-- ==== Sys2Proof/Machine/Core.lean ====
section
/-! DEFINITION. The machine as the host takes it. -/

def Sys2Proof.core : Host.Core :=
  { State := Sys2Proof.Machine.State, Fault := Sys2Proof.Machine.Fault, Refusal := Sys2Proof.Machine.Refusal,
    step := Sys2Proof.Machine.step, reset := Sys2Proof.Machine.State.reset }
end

[Task to carry out]
Please transcribe the records above in full, keeping every word.

[Finished exercise]
-- ==== Sys2Proof/Machine/Core.lean ====
section
/-! DEFINITION. The machine as the host takes it. -/

def Sys2Proof.core : Host.Core :=
  { State := Sys2Proof.Machine.State, Fault := Sys2Proof.Machine.Fault, Refusal := Sys2Proof.Machine.Refusal,
    step := Sys2Proof.Machine.step, reset := Sys2Proof.Machine.State.reset }
end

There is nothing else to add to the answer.